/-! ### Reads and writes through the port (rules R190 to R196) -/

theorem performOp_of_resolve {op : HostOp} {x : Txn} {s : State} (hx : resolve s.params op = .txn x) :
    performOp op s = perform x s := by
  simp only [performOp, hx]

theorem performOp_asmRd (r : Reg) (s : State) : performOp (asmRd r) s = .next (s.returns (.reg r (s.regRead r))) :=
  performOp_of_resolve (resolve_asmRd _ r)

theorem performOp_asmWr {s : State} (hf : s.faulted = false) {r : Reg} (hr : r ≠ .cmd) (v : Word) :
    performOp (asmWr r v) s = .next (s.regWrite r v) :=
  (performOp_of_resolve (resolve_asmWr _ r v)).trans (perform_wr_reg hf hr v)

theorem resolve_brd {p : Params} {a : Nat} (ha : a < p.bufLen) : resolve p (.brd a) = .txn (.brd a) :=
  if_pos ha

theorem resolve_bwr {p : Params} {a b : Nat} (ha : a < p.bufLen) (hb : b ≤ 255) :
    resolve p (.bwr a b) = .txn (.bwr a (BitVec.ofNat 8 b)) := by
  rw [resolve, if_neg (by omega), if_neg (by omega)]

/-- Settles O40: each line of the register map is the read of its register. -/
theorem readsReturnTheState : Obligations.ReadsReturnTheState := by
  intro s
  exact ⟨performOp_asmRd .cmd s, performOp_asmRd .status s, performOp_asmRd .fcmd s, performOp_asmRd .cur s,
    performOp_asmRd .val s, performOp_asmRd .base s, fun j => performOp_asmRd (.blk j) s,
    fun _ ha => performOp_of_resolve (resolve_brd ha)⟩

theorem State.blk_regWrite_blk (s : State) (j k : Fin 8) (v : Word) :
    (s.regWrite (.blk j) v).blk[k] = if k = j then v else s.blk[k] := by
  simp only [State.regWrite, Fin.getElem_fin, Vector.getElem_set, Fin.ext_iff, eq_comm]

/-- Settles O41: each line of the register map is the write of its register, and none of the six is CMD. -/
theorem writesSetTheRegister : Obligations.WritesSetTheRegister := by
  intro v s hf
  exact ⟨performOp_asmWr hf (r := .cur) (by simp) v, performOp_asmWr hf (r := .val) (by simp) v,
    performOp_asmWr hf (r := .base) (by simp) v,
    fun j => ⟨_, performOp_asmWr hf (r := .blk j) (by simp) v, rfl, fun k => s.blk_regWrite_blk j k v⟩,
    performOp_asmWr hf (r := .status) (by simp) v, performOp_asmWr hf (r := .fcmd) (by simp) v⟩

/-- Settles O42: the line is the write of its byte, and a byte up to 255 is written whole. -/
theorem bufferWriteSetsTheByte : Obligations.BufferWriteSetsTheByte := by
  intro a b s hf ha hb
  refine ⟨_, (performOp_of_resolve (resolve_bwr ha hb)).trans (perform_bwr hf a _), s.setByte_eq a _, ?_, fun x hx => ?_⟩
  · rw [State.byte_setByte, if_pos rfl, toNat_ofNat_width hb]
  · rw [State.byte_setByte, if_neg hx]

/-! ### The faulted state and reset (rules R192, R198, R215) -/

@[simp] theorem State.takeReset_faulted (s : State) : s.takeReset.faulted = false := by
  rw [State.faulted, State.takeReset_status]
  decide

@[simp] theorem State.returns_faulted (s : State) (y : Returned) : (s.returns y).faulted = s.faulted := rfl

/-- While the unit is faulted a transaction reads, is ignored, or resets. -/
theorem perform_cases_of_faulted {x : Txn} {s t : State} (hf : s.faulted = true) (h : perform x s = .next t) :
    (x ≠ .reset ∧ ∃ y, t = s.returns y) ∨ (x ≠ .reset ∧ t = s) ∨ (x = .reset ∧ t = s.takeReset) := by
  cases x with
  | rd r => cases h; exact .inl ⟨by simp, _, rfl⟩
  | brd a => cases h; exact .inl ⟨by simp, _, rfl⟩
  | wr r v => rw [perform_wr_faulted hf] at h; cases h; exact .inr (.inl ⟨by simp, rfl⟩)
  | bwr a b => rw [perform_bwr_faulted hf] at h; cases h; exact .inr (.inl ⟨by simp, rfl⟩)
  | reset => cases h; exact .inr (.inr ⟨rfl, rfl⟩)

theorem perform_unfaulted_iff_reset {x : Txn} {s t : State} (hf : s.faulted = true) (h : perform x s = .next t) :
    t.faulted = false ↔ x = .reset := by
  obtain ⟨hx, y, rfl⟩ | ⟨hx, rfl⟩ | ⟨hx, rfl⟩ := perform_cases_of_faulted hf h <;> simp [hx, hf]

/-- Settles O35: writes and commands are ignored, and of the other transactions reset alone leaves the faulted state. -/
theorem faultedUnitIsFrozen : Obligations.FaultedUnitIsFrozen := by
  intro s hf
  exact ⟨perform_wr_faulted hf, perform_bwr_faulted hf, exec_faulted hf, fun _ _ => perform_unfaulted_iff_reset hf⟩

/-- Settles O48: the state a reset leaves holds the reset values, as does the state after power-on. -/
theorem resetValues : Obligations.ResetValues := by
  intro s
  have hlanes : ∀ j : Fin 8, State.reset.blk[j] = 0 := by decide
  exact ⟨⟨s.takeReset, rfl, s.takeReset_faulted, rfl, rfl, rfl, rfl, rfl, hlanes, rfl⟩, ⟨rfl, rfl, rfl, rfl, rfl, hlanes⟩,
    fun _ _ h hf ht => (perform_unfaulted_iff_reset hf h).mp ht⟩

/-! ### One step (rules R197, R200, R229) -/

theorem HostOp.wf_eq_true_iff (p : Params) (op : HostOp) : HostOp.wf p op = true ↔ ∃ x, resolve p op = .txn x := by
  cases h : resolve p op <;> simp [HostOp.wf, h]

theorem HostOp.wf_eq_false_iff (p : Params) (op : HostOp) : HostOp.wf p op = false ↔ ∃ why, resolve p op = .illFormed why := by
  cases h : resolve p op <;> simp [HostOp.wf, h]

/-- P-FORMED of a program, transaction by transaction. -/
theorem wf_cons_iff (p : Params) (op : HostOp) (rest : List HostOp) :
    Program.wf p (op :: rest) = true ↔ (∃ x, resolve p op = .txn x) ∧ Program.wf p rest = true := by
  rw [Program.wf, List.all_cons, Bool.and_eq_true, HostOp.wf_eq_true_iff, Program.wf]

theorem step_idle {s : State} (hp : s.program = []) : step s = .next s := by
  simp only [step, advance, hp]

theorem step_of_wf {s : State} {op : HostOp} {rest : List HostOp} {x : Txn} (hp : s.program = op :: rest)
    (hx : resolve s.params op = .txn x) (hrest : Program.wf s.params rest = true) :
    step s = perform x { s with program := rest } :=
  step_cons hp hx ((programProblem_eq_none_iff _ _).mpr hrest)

☆ ☆ ☆ ☆ ☆ ☆ ☆

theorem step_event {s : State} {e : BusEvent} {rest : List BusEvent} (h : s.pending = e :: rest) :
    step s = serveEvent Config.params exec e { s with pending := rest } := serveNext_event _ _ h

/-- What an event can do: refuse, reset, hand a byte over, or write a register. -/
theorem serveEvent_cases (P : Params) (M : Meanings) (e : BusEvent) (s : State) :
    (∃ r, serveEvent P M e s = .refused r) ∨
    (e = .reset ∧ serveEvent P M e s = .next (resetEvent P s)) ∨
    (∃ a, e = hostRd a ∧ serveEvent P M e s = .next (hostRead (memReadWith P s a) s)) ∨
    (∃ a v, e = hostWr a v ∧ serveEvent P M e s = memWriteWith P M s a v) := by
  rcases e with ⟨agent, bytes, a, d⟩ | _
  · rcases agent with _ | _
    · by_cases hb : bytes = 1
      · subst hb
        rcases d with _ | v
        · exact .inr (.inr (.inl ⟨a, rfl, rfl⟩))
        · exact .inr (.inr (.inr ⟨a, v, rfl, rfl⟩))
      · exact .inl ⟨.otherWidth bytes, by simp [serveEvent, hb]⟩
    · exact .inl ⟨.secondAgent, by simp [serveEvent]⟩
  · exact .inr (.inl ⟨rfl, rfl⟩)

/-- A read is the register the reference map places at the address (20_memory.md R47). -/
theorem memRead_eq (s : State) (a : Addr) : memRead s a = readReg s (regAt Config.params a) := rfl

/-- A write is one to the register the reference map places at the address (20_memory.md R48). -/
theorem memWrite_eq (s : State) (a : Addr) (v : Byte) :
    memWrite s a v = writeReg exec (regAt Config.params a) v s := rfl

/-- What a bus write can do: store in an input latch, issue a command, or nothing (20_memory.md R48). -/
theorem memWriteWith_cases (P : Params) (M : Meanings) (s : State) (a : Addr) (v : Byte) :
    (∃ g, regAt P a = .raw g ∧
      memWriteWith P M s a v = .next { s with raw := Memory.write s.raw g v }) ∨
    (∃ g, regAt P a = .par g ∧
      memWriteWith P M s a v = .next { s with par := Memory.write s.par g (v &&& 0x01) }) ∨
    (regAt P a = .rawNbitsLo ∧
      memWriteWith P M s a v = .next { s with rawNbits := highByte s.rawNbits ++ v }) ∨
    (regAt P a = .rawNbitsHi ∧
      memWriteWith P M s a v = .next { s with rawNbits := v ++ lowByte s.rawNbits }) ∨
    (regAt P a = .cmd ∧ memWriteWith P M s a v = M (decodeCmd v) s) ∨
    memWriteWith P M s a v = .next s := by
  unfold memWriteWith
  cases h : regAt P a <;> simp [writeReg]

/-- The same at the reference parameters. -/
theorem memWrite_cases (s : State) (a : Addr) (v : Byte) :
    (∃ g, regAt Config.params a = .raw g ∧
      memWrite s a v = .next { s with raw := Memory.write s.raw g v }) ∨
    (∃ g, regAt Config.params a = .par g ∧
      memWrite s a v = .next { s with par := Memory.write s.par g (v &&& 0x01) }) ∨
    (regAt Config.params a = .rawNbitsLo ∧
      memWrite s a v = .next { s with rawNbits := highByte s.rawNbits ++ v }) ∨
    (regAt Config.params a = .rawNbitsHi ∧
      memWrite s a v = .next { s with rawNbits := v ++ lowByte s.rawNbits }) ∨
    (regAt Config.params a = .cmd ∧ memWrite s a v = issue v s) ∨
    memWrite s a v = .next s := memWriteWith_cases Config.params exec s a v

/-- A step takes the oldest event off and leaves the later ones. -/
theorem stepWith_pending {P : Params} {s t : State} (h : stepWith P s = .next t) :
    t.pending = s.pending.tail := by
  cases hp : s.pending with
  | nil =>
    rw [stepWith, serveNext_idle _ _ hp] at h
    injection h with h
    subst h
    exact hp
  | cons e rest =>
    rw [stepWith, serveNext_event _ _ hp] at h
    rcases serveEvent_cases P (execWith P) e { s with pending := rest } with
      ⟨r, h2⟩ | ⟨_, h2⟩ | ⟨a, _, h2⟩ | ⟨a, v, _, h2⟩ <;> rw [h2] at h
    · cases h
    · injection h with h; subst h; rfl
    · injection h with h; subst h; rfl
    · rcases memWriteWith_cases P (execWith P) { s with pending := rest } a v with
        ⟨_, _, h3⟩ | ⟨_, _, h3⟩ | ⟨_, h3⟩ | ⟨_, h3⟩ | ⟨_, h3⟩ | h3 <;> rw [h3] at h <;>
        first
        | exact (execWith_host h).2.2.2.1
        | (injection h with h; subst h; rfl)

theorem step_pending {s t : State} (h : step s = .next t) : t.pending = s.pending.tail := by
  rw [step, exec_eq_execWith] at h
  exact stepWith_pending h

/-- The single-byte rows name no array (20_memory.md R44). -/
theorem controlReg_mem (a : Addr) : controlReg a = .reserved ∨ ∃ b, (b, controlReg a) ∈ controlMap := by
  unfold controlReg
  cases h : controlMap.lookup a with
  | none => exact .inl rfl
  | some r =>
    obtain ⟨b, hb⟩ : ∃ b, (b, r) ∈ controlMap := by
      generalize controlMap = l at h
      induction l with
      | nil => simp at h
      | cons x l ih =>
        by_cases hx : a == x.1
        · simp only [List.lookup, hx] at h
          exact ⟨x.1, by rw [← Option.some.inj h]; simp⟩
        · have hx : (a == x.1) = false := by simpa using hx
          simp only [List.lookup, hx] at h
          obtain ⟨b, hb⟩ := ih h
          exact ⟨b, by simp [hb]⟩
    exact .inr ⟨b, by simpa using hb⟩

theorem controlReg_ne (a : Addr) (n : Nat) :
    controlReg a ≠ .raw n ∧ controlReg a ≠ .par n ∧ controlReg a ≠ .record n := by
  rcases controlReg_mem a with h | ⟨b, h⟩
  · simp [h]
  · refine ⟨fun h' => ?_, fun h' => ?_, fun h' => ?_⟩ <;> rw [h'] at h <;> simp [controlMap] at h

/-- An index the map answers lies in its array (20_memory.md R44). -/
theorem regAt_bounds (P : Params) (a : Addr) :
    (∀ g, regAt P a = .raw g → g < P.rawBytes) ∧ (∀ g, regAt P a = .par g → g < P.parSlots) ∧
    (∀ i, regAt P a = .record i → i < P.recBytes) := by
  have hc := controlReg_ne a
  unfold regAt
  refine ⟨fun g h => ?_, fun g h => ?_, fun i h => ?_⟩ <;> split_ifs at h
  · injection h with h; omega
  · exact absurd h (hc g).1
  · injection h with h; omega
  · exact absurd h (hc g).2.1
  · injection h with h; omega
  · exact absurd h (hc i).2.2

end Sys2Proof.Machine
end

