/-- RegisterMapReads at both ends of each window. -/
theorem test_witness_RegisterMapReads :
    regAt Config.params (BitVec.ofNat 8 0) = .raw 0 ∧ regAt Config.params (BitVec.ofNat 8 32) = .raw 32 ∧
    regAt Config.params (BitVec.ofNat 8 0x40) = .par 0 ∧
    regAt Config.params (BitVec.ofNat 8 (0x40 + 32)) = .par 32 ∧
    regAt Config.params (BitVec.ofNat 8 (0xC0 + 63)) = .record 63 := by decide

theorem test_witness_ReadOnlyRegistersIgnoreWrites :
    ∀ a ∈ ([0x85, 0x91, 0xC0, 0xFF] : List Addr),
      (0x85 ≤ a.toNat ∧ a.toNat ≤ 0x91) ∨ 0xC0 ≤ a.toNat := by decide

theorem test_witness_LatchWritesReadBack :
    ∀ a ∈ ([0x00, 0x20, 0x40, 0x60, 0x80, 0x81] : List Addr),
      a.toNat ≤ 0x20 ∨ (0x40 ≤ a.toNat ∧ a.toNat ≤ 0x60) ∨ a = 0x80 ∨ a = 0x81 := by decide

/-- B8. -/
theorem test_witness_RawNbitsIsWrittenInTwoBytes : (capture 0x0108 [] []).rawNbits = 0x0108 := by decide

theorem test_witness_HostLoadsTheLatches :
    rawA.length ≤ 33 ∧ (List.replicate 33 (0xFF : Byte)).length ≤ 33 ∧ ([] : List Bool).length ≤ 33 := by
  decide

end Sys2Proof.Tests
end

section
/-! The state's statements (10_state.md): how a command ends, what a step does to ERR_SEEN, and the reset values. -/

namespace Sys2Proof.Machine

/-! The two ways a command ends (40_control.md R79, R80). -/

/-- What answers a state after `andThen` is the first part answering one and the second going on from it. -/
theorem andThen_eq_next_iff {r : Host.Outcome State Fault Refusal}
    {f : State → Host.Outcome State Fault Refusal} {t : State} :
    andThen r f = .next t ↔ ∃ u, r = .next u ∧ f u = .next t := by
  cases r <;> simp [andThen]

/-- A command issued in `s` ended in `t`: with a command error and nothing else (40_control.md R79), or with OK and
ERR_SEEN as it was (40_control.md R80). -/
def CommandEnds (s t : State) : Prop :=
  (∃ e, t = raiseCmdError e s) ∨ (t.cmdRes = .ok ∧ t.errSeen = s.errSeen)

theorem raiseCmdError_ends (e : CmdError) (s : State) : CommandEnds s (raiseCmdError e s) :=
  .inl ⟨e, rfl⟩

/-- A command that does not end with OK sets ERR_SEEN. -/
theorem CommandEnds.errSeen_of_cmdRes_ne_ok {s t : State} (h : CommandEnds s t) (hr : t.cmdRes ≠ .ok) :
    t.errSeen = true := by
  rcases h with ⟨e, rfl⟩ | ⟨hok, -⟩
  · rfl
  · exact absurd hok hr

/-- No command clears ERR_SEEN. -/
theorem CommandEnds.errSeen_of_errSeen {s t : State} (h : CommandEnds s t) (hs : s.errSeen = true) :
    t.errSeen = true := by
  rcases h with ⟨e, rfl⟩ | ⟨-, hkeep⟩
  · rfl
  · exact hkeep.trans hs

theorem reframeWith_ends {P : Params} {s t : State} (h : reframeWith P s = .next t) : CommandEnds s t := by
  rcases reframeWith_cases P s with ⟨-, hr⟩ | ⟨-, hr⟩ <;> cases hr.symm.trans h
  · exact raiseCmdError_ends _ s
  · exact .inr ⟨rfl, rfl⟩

☆ ☆ ☆ ☆ ☆ ☆ ☆

# Activity
Extract exactly and only the lines above from the line containing "to R196) -/" through the line containing "performOp (asmWr r", both end lines included.

# Solution
/-! ### Reads and writes through the port (rules R190 to R196) -/

theorem performOp_of_resolve {op : HostOp} {x : Txn} {s : State} (hx : resolve s.params op = .txn x) :
    performOp op s = perform x s := by
  simp only [performOp, hx]

theorem performOp_asmRd (r : Reg) (s : State) : performOp (asmRd r) s = .next (s.returns (.reg r (s.regRead r))) :=
  performOp_of_resolve (resolve_asmRd _ r)

theorem performOp_asmWr {s : State} (hf : s.faulted = false) {r : Reg} (hr : r ≠ .cmd) (v : Word) :
    performOp (asmWr r v) s = .next (s.regWrite r v) :=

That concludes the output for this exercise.